2. Vaccination rates
As the vaccine rollout commenced in January, Filipino frontline healthcare staff have once again been in the news. The Health Service Journal reported that Guy’s and St. Thomas’ NHS Foundation Trust found that Filipinos had the lowest vaccine uptake among its staff.
However, healthcare leaders and the nursing associations were sceptical of this finding, arguing that most colleagues they knew had been vaccinated. Again, they wanted to see official data on Filipinos to back up this report.
3. Workplace status
Tinig UK’s conversations with nursing leaders indicate that Filipinos who died of Covid-19 were in lower paid roles and may therefore have been more exposed to close contact with other members of the community. Recent research by Filipino healthcare worker advocate, Francis Fernando, shows that there are only 23 Filipinos in senior roles within NHS England despite making up a third of its workforce. Official data could help us make this better known.
This also matters because there may be links between Filipino workers’ status and lives lost. A worrying observation, particularly early on in the pandemic, was that Filipino healthcare staff were anecdotally being asked to work in “higher risk environments.” There is evidence to suggest that work and immigration policies imposed on overseas staff, as well as Filipinos’ reticence to speak out may have prevented them from raising their work-related concerns with their managers. The evidence for these increased risks towards Filipino frontline staff have to be examined more carefully. But we need reliable data to make any analysis possible.
So how can we start change this situation?
Participate in the national census
We can begin to by identifying ourselves as “Filipino” in the UK National Census currently taking place. Make sure to write Filipino when ticking “Other” under the ethnic group category. If you work for the NHS or other organisation, make sure to put down your ethnic category as Filipino, even though you may now be a British citizen. In any official document or form, let us identify our ethnic category as Filipino.
Better data can be achieved because it has happened before. Taking Britain’s Arab communities as an example, they lobbied for some years to be included in the census in response to their experience of underrepresentation and marginalisation in British public life. In the 2011 census, “Arab” became a separate category under the ethnic groups section.
Our voice must be heard
The lack of a distinct Filipino category in the NHS potentially means we may never find out why there were more Filipino frontline staff who died compared with other ethnic minority groups. With our own category, we will have more opportunities to capture the specific circumstances of Filipinos working for the NHS.

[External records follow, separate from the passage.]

def chainOf' (d : Bytes) : ChainD :=
  { rows := fieldB d 16 2, cols := fieldB d 18 2, afmt := bitsOf (fieldB d 20 1) 0 4, bfmt := bitsOf (fieldB d 20 1) 4 4,
    ofmt := bitsOf (fieldB d 21 1) 0 4, sat := (fieldB d 21 1).testBit 4, topk := fieldB d 22 1, a := fieldB d 24 8, b := fieldB d 32 8,
    out := fieldB d 40 8, consts := (List.range 4).map fun i => BitVec.ofNat 32 (fieldB d (48 + 4 * i) 4) }

def binaryOp (op : Nat) : F32 → F32 → F32 :=
  match op with
  | 1 => addF | 2 => subF | 3 => mulF | 4 => divF | 5 => maxF | _ => minF

/-- A row in the vector unit: x, and the row register with its poison. -/
structure VRow where
  x : List (F32 × Bool)
  r : F32 := 0
  rp : Bool := false

/-- One op word but TOPK. -/
def chainOp (consts : List F32) (b : List (F32 × Bool)) (word : Nat) (v : VRow) : VRow :=
  let op := word / 2 ^ 27
  let n := v.x.length
  let any := v.x.any fun a => a.2
  if 1 ≤ op ∧ op ≤ 6 then
    let f := binaryOp op
    match bitsOf word 25 2 with
    | 0 => { v with x := v.x.map fun a => (f a.1 (consts.getD (bitsOf word 0 2) 0), a.2) }
    | 1 => { v with x := zipStage f v.x b }
    | _ => { v with x := v.x.map fun a => (f a.1 v.r, a.2 || v.rp) }
  else match op with
  | 7 => { v with x := v.x.map fun a => (exp2F a.1, a.2) }
  | 8 => { v with x := v.x.map fun a => (rcpF a.1, a.2) }
  | 9 => { v with x := v.x.map fun a => (rcpF (sqrtF a.1), a.2) }
  | 10 => { x := v.x.map fun a => (a.1, any), r := treeOf addF 0 (padTo (pow2Up n) 0 (v.x.map fun a => a.1)), rp := any }
  | 11 => { x := v.x.map fun a => (a.1, any), r := treeOf maxF 0xFF800000 (padTo (pow2Up n) 0xFF800000 (v.x.map fun a => a.1)), rp := any }
  | _ => v

/-- a ranks before b: NaN above everything, larger first, the lower column on a tie. -/
def ranksBefore (a b : F32 × Nat) : Bool :=
  if isNanF a.1 then !isNanF b.1 || decide (a.2 < b.2)
  else if isNanF b.1 then false
  else if orderKey a.1 = orderKey b.1 then decide (a.2 < b.2) else decide (orderKey b.1 < orderKey a.1)

def insRank (a : F32 × Nat) : List (F32 × Nat) → List (F32 × Nat)
  | [] => [a]
  | b :: l => if ranksBefore a b then a :: b :: l else b :: insRank a l

/-- The k largest values and their columns; beyond the row, −∞ with index 0xFFFF_FFFF. -/
def topK (k : Nat) (x : List F32) : List (F32 × Nat) :=
  padTo k (0xFF800000, 0xFFFFFFFF) (((x.mapIdx fun i v => (v, i)).foldl (fun l a => insRank a l) []).take k)

/-- The bytes of one output row. -/
def chainOut (c : ChainD) (ops : List Nat) (v : VRow) : List (Byte × Bool) :=
  let fb := fmtBytes c.ofmt
  if ops.any fun w => w / 2 ^ 27 == 12 then
    let bad := v.x.any fun a => a.2
    let l := topK c.topk (v.x.map fun a => a.1)
    flagBytes bad ((l.flatMap fun a => natLe fb (convOut c.ofmt c.sat a.1)) ++ l.flatMap fun a => natLe 4 a.2)
  else v.x.flatMap fun a => flagBytes a.2 (natLe fb (convOut c.ofmt c.sat a.1))

def runVchain (k u : Nat) (t : Task) (s : State) : State :=
  let c := chainOf' t.desc
  let w := siteOf s k u t
  let ops := chainOps t.desc
  let usesB := chainUsesB t.desc
  let ra := c.cols * fmtBytes c.afmt
  let rb := c.cols * fmtBytes c.bfmt
  let ro := chainRow t.desc
  let ins := [(c.a, c.rows * ra)] ++ if usesB then [(c.b, c.rows * rb)] else []
  if !((ins ++ [(c.out, c.rows * ro)]).all fun r => w.ok s r.1 r.2) then taskFault k u t 2 s else
  let s := w.noteReads ins s
  (List.range c.rows).foldl (fun s r =>
    let b := if usesB then elemsF c.bfmt (w.read s (c.b + r * rb) rb) else []
    let v := ops.foldl (fun v word => chainOp c.consts b word v) { x := elemsF c.afmt (w.read s (c.a + r * ra) ra) }
    w.write (c.out + r * ro) (chainOut c ops v) s) s

def execVchain (isle unit : Nat) (s : State) : Host.Outcome State Fault Refusal :=
  match front s isle unit 5 with
  | none => .next s
  | some t => .next (runVchain isle unit t (issueTask isle unit t s))

/-! ## SIGNAL and WAIT (R237, R238) -/

/-- A task has completed (R236): DONE advances. -/
def endTask (k u : Nat) (t : Task) (s : State) : State :=
  announceDone k (if dDone t.desc then taskBump k u t (u / 64 * 64 + dDoneSlot t.desc) (dDoneCtr t.desc) (dDoneInc t.desc) s else s)

/-- SIGNAL takes effect when it issues, and is then complete. -/
def execSignal (isle unit : Nat) (s : State) : Host.Outcome State Fault Refusal :=
  match front s isle unit 11 with
  | none => .next s
  | some t =>
    let f := fieldB t.desc 16 2
    .next (match bumpCtr isle (unit / 64 * 64 + bitsOf f 6 6) (bitsOf f 0 6) (fieldB t.desc 18 2) (popTask isle unit s) with
      | some s => endTask isle unit t (pumpRings isle s)
      | none => announceDone isle (taskFault isle unit t 4 (popTask isle unit s)))

/-- WAIT issues once its counter has reached VALUE; until then the slot issues nothing. -/
def execWait (isle unit : Nat) (s : State) : Host.Outcome State Fault Refusal :=
  match front s isle unit 12 with
  | none => .next s
  | some t => .next (endTask isle unit t (popTask isle unit s))

/-! ## Completion (R236, R240) -/

/-- The physical bank that serves a byte, after the spare map; none for operand buffers, tier one and relocated lines (R133, R136, R145). -/
def bankAt (s : State) : Phys → Option Nat
  | .lagoon a => some ((a % 2 ^ 24 / 256 % 32) ^^^ (a % 2 ^ 24 / 8192 % 32))
  | .shelf a =>
    let l := a % 2 ^ 28 / 128
    if s.units.relocated.contains (a / 2 ^ 28, (l % 32) ^^^ (l / 32 % 32)) then none else some (shelfBank s (a / 2 ^ 28) (a % 2 ^ 28))
  | _ => none

/-- R146, in strict mode at the task's release (R154): each conflict of the task's later accesses, given as a program address, sets
BANK_CONFLICT of the core in the isle's view with the bank, counts, and marks the step timing-invalid (Table 14.7, bit 1). Results are the
same in both modes (log 79). -/
def noteConflicts (k u : Nat) (t : Task) (conflicts : List Nat) (s : State) : State :=
  if !(s.isle k).strictRel then s else
  conflicts.foldl (fun s a =>
    match (translate s k (u / 64) (coreOf s k u) a).bind fun p => bankAt s p with
    | none => s
    | some b =>
      let s := recordFault dCore ((coreOf s k u).getD 0) 3 { isle := k, prog := a, info := b } [k] s
      s.mapIsle k fun r => { r with
        conflicts := sat32 (r.conflicts + 1),
        invs := r.invs.map fun i => if i.prog == t.prog && i.num == t.inv then { i with flags := setBit i.flags 1 } else i }) s

/-- A task whose work is over completes: DONE advances, and it runs no more. A task that ran when a fatal fault came completes too
(R60, R454). -/
def execTaskComplete (isle unit id : Nat) (conflicts : List Nat) (s : State) : Host.Outcome State Fault Refusal :=
  match (unitOf s isle unit).running.find? fun t => t.id == id with
  | none => .next s
  | some t =>
    if !pastReady s || !taskOver t then .next s else
    let s := noteConflicts isle unit t conflicts s
    .next (endTask isle unit t (mapUnit isle unit (fun x => { x with running := x.running.filter fun t => t.id != id }.refill) s))

end Sys2Proof.Machine
end

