/-- Entry n of a verify. -/
def verifyEntry (w : Site) (a : AttD) (n : Nat) (s : State) : Except Nat State :=
  let r := (a.rlt + 64 * n, 64)
  let tr := (a.tok + 68 * n, 68)
  let yr := (a.y + 68 * n, 68)
  if !([r, tr, yr, (a.acc + 32 * n, 32)].all fun x => w.ok s x.1 x.2) then .error 2 else
  let (rb, p1) := w.bytes s r.1 r.2
  let (tb, p2) := w.bytes s tr.1 tr.2
  let (yb, p3) := w.bytes s yr.1 yr.2
  let e := raggedOf rb
  if !e.resOk || (a.tree && e.qCount != 1 && !e.treeOk) then .error 3 else
  let y := (chunksOf 4 yb).map leNat
  let (best, path) := acceptOf a.tree e ((chunksOf 4 tb).map leNat) y
  .ok (w.write (a.acc + 32 * n) (flagBytes (p1 || p2 || p3) (acceptRecord best (y.getD best 0) path)) (w.noteReads [r, tr, yr] s))

def verifyEntries (w : Site) (t : Task) (a : AttD) (k u : Nat) : List Nat → State → State
  | [], s => s
  | n :: l, s =>
    match verifyEntry w a n s with
    | .ok s => verifyEntries w t a k u l s
    | .error r => taskFault k u t r s

def runVerify (k u : Nat) (t : Task) (a : AttD) (s : State) : State :=
  verifyEntries (siteOf s k u t) t a k u (List.range a.entries)
    (addPressure k (fun p => { p with att := p.att + 16 + 4 * a.entries }) s)

/-- The next released descriptor of a unit, an ATTEND, issues. -/
def execAttend (isle unit : Nat) (s : State) : Host.Outcome State Fault Refusal :=
  match frontIf s isle unit 3 (fun d => (attOf d).subop == 0) with
  | none => .next s
  | some t =>
    .next (runAttend isle unit t (attOf t.desc) (issueTask isle unit t s))

/-- The same with SUBOP 1: verify. -/
def execVerify (isle unit : Nat) (s : State) : Host.Outcome State Fault Refusal :=
  match frontIf s isle unit 3 (fun d => (attOf d).subop == 1) with
  | none => .next s
  | some t => .next (runVerify isle unit t (attOf t.desc) (issueTask isle unit t s))

/-! ## TAP (R278) -/

/-- The reserved bytes of an accept record are zero (Table 11.6). -/
def acceptOk (b : Bytes) : Bool := zeroB b 2 2 && zeroB b 24 8

/-- The accept record that a tree entry's rows are finished with: nodes of PATH by depth, node 0 first. -/
def tapPath (w : Site) (s : State) (acc : Nat) (entry : Nat) : List Nat :=
  if acc = 0 then [0] else
  let b := (w.bytes s (acc + 32 * entry) 32).1
  0 :: (List.range (fieldB b 0 1)).map fun i => fieldB b (8 + i) 1

/-- RN(BF16(EXP2(RN(t - m))) / l), or +0 for a masked column. -/
def tapWeight (m l t : F32) : F32 := if t = 0xFF800000 then 0 else divF (bf16r (exp2F (subF t m))) l

/-- Row n of a tap from row src: scores and record, normalized unless RAW. -/
def finishRow (k : Nat) (t : Tap) (src n : Nat) (s : State) : State :=
  let rd := fun a len => (readProg s k t.view none a len).getD (List.replicate len (0, false))
  let rec' := rd (t.recAt src) 8
  let row := rd (t.rowAt src) (4 * t.kn)
  let m := BitVec.ofNat 32 (fieldB (rec'.map fun x => x.1) 0 4)
  let l := BitVec.ofNat 32 (fieldB (rec'.map fun x => x.1) 4 4)
  let bad := (rec' ++ row).any fun x => x.2
  let out := if t.raw then row else (elemsF 6 row).flatMap fun x => flagBytes bad (natLe 4 (tapWeight m l x.1).toNat)
  writeProg k t.view none (t.recAt n) rec' (writeProg k t.view none (t.rowAt n) out s)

How many are working in lower paid roles or in management levels? How many have underlying health conditions? With reliable information, we can take steps to address policies which are putting Filipino staff at a higher risk than their white colleagues in the future.
To have our own category in government forms is to be more visible to policy makers, employers, the media and to the wider British society. It is a way of being more visible among ourselves as Filipinos. It can help us learn more about where we live, our health, and our faith, among other things. It is a way for the UK to recognise our contributions to British society and to make us feel that we belong.
To have our own category is to have our voice in Britain.